## Materials provided

/-! ### The halt on an illegal tuple -/

/-- At the engine's turn the step is an instruction step, the host's turn used up (R130). -/
theorem step_of_engineTurn {s : State} (h : s.EngineTurn) : step s = engineStep s.takeTurn := by
  obtain ⟨hh, hk, hs, hdue⟩ := h
  rcases step_cases s with ⟨r, e, -⟩ | ⟨-, e, -⟩ | ⟨-, -, e, -⟩ |
    ⟨-, -, -, ⟨hn, e⟩ | ⟨turns, hn, e⟩ | ⟨i, turns, hn, -⟩⟩
  · cases hh.symm.trans e
  · cases hk.symm.trans e
  · cases hs.symm.trans e
  · rw [e, takeTurn_of_nil hn]
  · rw [e, State.takeTurn, hn, List.tail_cons]
  · exact absurd hn (hdue i turns)

/-- All four words of the instruction at PC pass the check (R131). -/
theorem fetchable_of_allows {s : State} (h : ∀ n : Nat, n < 4 → s.allows (wrap (signed s.regs.pc + n)) = true) :
    s.fetchable = true := by
  simp only [State.fetchable, State.fetchAddr, h 0, h 1, h 2, h 3, Nat.reduceLT, Bool.and_self]

/-- The pre-increment adds 4 to PC modulo 2^32 and changes nothing else (R132). -/
theorem advancePc_eq (s : State) : s.advancePc = { s with regs := { s.regs with pc := s.regs.pc + 4 } } := by
  have hpc : wrap (signed s.regs.pc + Config.instrSize) = s.regs.pc + 4 := aluAdd_eq s.regs.pc 4
  simp only [State.advancePc, hpc]
  rfl

/-- An instruction step whose fetched tuple does not decode halts one tick later, PC advanced (R106, R133). -/
theorem engineStep_of_decode_error {s : State} {e : Rejection} (hf : s.fetchable = true)
    (hd : decode (s.mem.readTuple s.regs.pc.toNat) = .error e) :
    engineStep s = .next ((s.addTicks Config.instrTicks).advancePc.halt
      (.illegalInstruction (s.mem.readTuple s.regs.pc.toNat))) := by
  have hfetch := fetch_ok (s := s.addTicks Config.instrTicks) hf
  simp only [engineStep, hfetch, addTicks_mem, addTicks_regs, decodeOrRaise, hd, raise]

/-- Settles O7: an illegal tuple does not decode, so the instruction step halts. -/
theorem illegalTupleHaltsWithItsFourWords : Obligations.IllegalTupleHaltsWithItsFourWords := by
  rintro s t hturn hallows rfl hillegal
  rcases decodesByLegality (s.mem.readTuple s.regs.pc.toNat) with ⟨i, -, hlegal, -⟩ | ⟨e, hd, -⟩
  · exact absurd (hillegal.symm.trans hlegal) Bool.false_ne_true
  · rw [step_of_engineTurn hturn, engineStep_of_decode_error (s := s.takeTurn) (fetchable_of_allows hallows) hd,
      advancePc_eq]
    rfl

/-! ### Examples -/

/-- Settles O4: each tuple is decoded and each line assembled by computation. -/
theorem exampleTuplesDecode : Obligations.ExampleTuplesDecode := by
  unfold Obligations.ExampleTuplesDecode
  decide

end Sys2Proof.Proofs

/-! ## The execution cycle (40_execution_cycle.md): the proofs

The instruction step by how its fetch ends, progress, the stack pointer inside its window, PUSH and POP, and the push
onto a process that is not current; each statement stands after the lemmas it needs. -/

namespace Sys2Proof.Proofs

open Sys2Proof.Machine Sys2Proof.Laws

/-! ### The instruction step -/

/-- An instruction step whose fetched tuple decodes runs the body one tick later, PC advanced (R130, R132). -/
theorem engineStep_of_decode_ok {s : State} {i : Instr} (hf : s.fetchable = true)
    (hd : decode (s.mem.readTuple s.regs.pc.toNat) = .ok i) :
    engineStep s = exec i (s.addTicks Config.instrTicks).advancePc := by
  have hfetch := fetch_ok (s := s.addTicks Config.instrTicks) hf
  simp only [engineStep, hfetch, addTicks_mem, addTicks_regs, decodeOrRaise, hd]

/-- Settles O5: the fetch and the decode succeed, so the instruction step is the body of the decoded instruction. -/
theorem stepRunsTheDecodedInstruction : Obligations.StepRunsTheDecodedInstruction := by
  intro s i hturn hallows hd
  rw [step_of_engineTurn hturn, engineStep_of_decode_ok (s := s.takeTurn) (fetchable_of_allows hallows) hd,
    advancePc_eq]
  rfl

/-- Where the instruction at PC can be fetched, each of its four words passes the check (R131). -/
theorem allows_fetchAddr_of_fetchable {s : State} {n : Nat} (hf : s.fetchable = true) (hn : n < 4) :
    s.allows (s.fetchAddr n) = true := by
  simp only [State.fetchable, Bool.and_eq_true] at hf
  obtain ⟨⟨⟨h0, h1⟩, h2⟩, h3⟩ := hf
  interval_cases n <;> assumption

/-- An instruction step whose `n`-th word is the first to fail the check halts one tick later with that word's address,
PC not advanced (R131). -/
theorem engineStep_of_fetch_fault {s : State} {n : Nat} (hn : n < 4)
    (hpass : ∀ m < n, s.allows (s.fetchAddr m) = true) (hfail : s.allows (s.fetchAddr n) = false) :
    engineStep s = .next ((s.addTicks Config.instrTicks).halt (.illegalMemoryAccess (s.fetchAddr n))) := by
  have hnot : s.fetchable ≠ true := fun hf =>
    Bool.false_ne_true (hfail.symm.trans (allows_fetchAddr_of_fetchable hf hn))
  rcases engineStep_cases s with ⟨k, -, hkpass, hkfail, e⟩ | ⟨hf, -⟩ | ⟨hf, -⟩
  · have hk : k = n := by
      rcases lt_trichotomy k n with h | h | h
      · exact absurd (hkfail.symm.trans (hpass k h)) Bool.false_ne_true
      · exact h
      · exact absurd (hfail.symm.trans (hkpass n h)) Bool.false_ne_true
    rw [e, hk]
  · exact absurd hf hnot
  · exact absurd hf hnot

/-- Settles O6, from the instruction step at its first failing word. -/
theorem fetchFaultReportsTheFirstFailingWord : Obligations.FetchFaultReportsTheFirstFailingWord := by
  intro s n hturn hn hpass hfail
  rw [step_of_engineTurn hturn, engineStep_of_fetch_fault (s := s.takeTurn) hn hpass hfail]
  rfl

/-! ### Progress -/

/-- A step of a running machine with admitted parameters is a boot duty, an instruction or the handler of an interrupt
(R130, R330, R362). -/
theorem step_running_cases {s : State} (hh : s.halted = none) (hk : s.cfg.ok = true) :
    (s.started = false ∧ step s = (bootAction s).finish) ∨
      (s.started = true ∧ step s = engineStep s.takeTurn) ∨
      (s.started = true ∧ ∃ i, step s = (deliver i s.takeTurn).finish) := by
  rcases step_cases s with ⟨_, e, -⟩ | ⟨-, e, -⟩ | ⟨-, -, hs, e⟩ |
    ⟨-, -, hs, ⟨hn, e⟩ | ⟨turns, hn, e⟩ | ⟨i, turns, hn, e⟩⟩
  · cases hh.symm.trans e
  · cases hk.symm.trans e
  · exact .inl ⟨hs, e⟩
  · exact .inr (.inl ⟨hs, by rw [e, takeTurn_of_nil hn]⟩)
  · exact .inr (.inl ⟨hs, by rw [e, State.takeTurn, hn, List.tail_cons]⟩)
  · exact .inr (.inr ⟨hs, i, by rw [e, State.takeTurn, hn, List.tail_cons]⟩)

/-- Work that never faults, and is refused only in a case that is ruled out, ends in a next state. -/
theorem finish_next_of_sat {P : Unit → State → Prop} {Q : State → Prop} {R : Prop} {x : Flow Unit}
    (hx : Sat P Q R x) (hR : ¬ R) : ∃ t, x.finish = .next t := by
  rcases hx.finish with ⟨t, e, -⟩ | ⟨-, -, hr⟩
  · exact ⟨t, e⟩
  · exact absurd hr hR

/-- An instruction step of a running machine ends in a next state unless the next id is the reserved one (I8). -/
theorem engineStep_next {s : State} (hs : Run s) (hid : s.nextPid ≠ s.cfg.idlePid) : ∃ t, engineStep s = .next t := by
  rcases engineStep_cases s with ⟨_, -, -, -, e⟩ | ⟨-, _, -, e⟩ | ⟨-, i, -, e⟩
  · exact ⟨_, e⟩
  · exact ⟨_, e⟩
  · have hadvanced : Run (s.addTicks Config.instrTicks).advancePc := (hs.addTicks _).setReg _ _
    rcases exec_run i hadvanced with ⟨t, et, -⟩ | ⟨_, -, hr⟩
    · exact ⟨t, e.trans et⟩
    · exact absurd hr hid

/-- Settles O35: a boot duty, an instruction and an interrupt each end in a next state. -/
theorem runningMachineAlwaysSteps : Obligations.RunningMachineAlwaysSteps := by
  intro s hinv hh hk hid
  rcases step_running_cases hh hk with ⟨-, e⟩ | ⟨hs, e⟩ | ⟨hs, i, e⟩ <;> rw [e]
  · exact finish_next_of_sat (bootAction_inv hinv hh) hid
  · exact engineStep_next (run_takeTurn ⟨hinv, hh, hs⟩) hid
  · exact finish_next_of_sat (deliver_run i (run_takeTurn ⟨hinv, hh, hs⟩)) not_false

/-! ### The stack pointer and its window -/

/-- SP inside `[BASE, LIM]` (R139). -/
def SpInWindow (x : Regs) : Prop := signed x.base ≤ signed x.sp ∧ signed x.sp ≤ signed x.lim

/-- The clamped decrement leaves an SP of the window in it (R136, R139). -/
theorem spInWindow_lowerSp {x : Regs} (h : SpInWindow x) : SpInWindow x.lowerSp := by
  obtain ⟨hbase, hlim⟩ := h
  simp only [SpInWindow, lowerSp_base, lowerSp_lim, lowerSp_sp]
  split
  · rename_i hlt
    have hsp := signed_sub_one hlt
    omega
  · exact ⟨hbase, hlim⟩

/-- The clamped increment leaves an SP of the window in it (R137, R139). -/
theorem spInWindow_raiseSp {x : Regs} (h : SpInWindow x) : SpInWindow x.raiseSp := by
  obtain ⟨hbase, hlim⟩ := h
  simp only [SpInWindow, raiseSp_base, raiseSp_lim, raiseSp_sp]
  split
  · rename_i hlt
    have hsp := signed_add_one hlt
    omega
  · exact ⟨hbase, hlim⟩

## What you need to do
Report only the number of lines in the data above that contain "later".

## Exercise response
3